While important, CloudTrail does not include a wealth of detail in advanced activity logging—like access-level logs, which are 100% needed for detection and investigation of access.
Next are DNS logs. These are Route 53 resolver query logs—in AWS speak, Route 53, because DNS is port 53. These are DNS queries originating from within your Amazon Virtual Private Cloud, or VPC.
A couple other log flavors here: EKS, like Elastic Kubernetes Service. This tracks your Kubernetes control plane and cluster activities. Then we’ve got VPC Flow Logs—all the IP traffic entering and exiting your VPC.
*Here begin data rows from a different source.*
-- ==== Sys2Proof/Laws/InvVreljan.lean ====
section
/-! SUPPORT. Every operation of Machine/Vreljan.lean keeps the invariant. -/

namespace Sys2Proof.Machine

theorem Dev.lkMod_inv {N G : Nat} {M : Option (List Host.Cell)} (d : Dev) (n : Nat) (f : Link → Link) (h_d : d.InvAt N G M) : (Dev.lkMod d n f).InvAt N G M := by
  unfold Dev.lkMod
  try dsimp only
  repeat' first
    | with_reducible assumption
    | with_reducible apply Dev.lkPut_inv
    | simp only [↓Dev.inv_mk]
    | (split <;> (try dsimp only))
    | intro _

theorem Dev.accMod_inv {N G : Nat} {M : Option (List Host.Cell)} (d : Dev) (a : Nat) (f : AccVl → AccVl) (h_d : d.InvAt N G M) : (Dev.accMod d a f).InvAt N G M := by
  unfold Dev.accMod
  try dsimp only
  repeat' first
    | with_reducible assumption
    | with_reducible apply Dev.accPut_inv
    | simp only [↓Dev.inv_mk]
    | (split <;> (try dsimp only))
    | intro _

theorem Dev.linkReset_inv {N G : Nat} {M : Option (List Host.Cell)} (d : Dev) (n : Nat) (st : Nat) (h_d : d.InvAt N G M) : (Dev.linkReset d n st).InvAt N G M := by
  unfold Dev.linkReset
  try dsimp only
  repeat' first
    | with_reducible assumption
    | with_reducible apply Dev.lkPut_inv
    | with_reducible apply Dev.trained_inv
    | with_reducible apply Dev.lkGo_inv
    | with_reducible apply Dev.st_inv
    | simp only [↓Dev.inv_mk]
    | (split <;> (try dsimp only))
    | intro _

theorem Dev.linkTrain_inv {N G : Nat} {M : Option (List Host.Cell)} (d : Dev) (n : Nat) (h_d : d.InvAt N G M) : (Dev.linkTrain d n).InvAt N G M := by
  unfold Dev.linkTrain
  try dsimp only
  repeat' first
    | with_reducible assumption
    | with_reducible apply Dev.linkReset_inv
    | simp only [↓Dev.inv_mk]
    | (split <;> (try dsimp only))
    | intro _

theorem Dev.kick_inv {N G : Nat} {M : Option (List Host.Cell)} (d : Dev) (a : Nat) (h_d : d.InvAt N G M) : (Dev.kick d a).InvAt N G M := by
  unfold Dev.kick
  try dsimp only
  repeat' first
    | with_reducible assumption
    | with_reducible apply List.foldl_inv
    | with_reducible apply List.foldl_inv2
    | with_reducible apply Dev.linkTrain_inv
    | with_reducible apply hf
    | simp only [↓Dev.inv_mk]
    | (split <;> (try dsimp only))
    | intro _

theorem Dev.rerun_inv {N G : Nat} {M : Option (List Host.Cell)} (d : Dev) (a : Nat) (h_d : d.InvAt N G M) : (Dev.rerun d a).InvAt N G M := by
  unfold Dev.rerun
  try dsimp only
  repeat' first
    | with_reducible assumption
    | with_reducible apply List.foldl_inv
    | with_reducible apply List.foldl_inv2
    | with_reducible apply Dev.lkMod_inv
    | with_reducible apply Dev.kick_inv
    | with_reducible apply hf
    | simp only [↓Dev.inv_mk]
    | (split <;> (try dsimp only))
    | intro _

theorem Dev.accDrop_inv {N G : Nat} {M : Option (List Host.Cell)} (d : Dev) (a : Nat) (h_d : d.InvAt N G M) : (Dev.accDrop d a).InvAt N G M := by
  unfold Dev.accDrop
  try dsimp only
  repeat' first
    | with_reducible assumption
    | with_reducible apply List.foldl_inv
    | with_reducible apply List.foldl_inv2
    | with_reducible apply Dev.dropResults_inv
    | with_reducible apply Dev.accMod_inv
    | with_reducible apply Dev.trainPut_inv
    | with_reducible apply Dev.pwPut_inv
    | with_reducible apply Dev.showChange_inv
    | with_reducible apply hf
    | simp only [↓Dev.inv_mk]
    | (split <;> (try dsimp only))
    | intro _

theorem Dev.linksDown_inv {N G : Nat} {M : Option (List Host.Cell)} (d : Dev) (a : Nat) (h_d : d.InvAt N G M) : (Dev.linksDown d a).InvAt N G M := by
  unfold Dev.linksDown
  try dsimp only
  repeat' first
    | with_reducible assumption
    | with_reducible apply List.foldl_inv
    | with_reducible apply List.foldl_inv2
    | with_reducible apply Dev.linkReset_inv
    | with_reducible apply Dev.accDrop_inv
    | with_reducible apply hf
    | simp only [↓Dev.inv_mk]
    | (split <;> (try dsimp only))
    | intro _

theorem Dev.accHold_inv {N G : Nat} {M : Option (List Host.Cell)} (d : Dev) (a : Nat) (h_d : d.InvAt N G M) : (Dev.accHold d a).InvAt N G M := by
  unfold Dev.accHold
  try dsimp only
  repeat' first
    | with_reducible assumption
    | with_reducible apply Dev.linksDown_inv
    | with_reducible apply Dev.modeUpdate_inv
    | simp only [↓Dev.inv_mk]
    | (split <;> (try dsimp only))
    | intro _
The last one I want to hit on is S3 Object-Level Logs. These are API actions like GetObject, PutObject, DeleteObject—all within an S3 bucket. These are really important.
Let’s go a little deeper on this one. First of all, why do we want to collect object logs at all? Well, it’s the only way to see what a threat actor has accessed. Without S3 object-level logs, if you suspect a breach, you have zero visibility to understand the actual impact.
Consider extortion. If you have an extortion incident, you have no way to know if the attacker really has all your data, some of your data, or none at all. And sometimes, they lie when they’re extorting you. You need evidence-based results—not assumption-based.
S3 object-level logs are also useful for detecting attacks in the early stages, as you’ll have visibility into suspicious activity.
Now, that was a lot of information about logs—and that’s just some of the AWS logs Mitiga stores and analyzes. They can also include metadata, GuardDuty, Elastic Load Balancing—not to mention logs from GCP like activity audit logs, Azure Blob Storage logs, identity, SaaS—you get the idea.
There are a ton of configuration, log, and supporting data sources, types, and formats that are all collected, stored, enriched, and analyzed by Mitiga in the distributed Forensic Data Lake.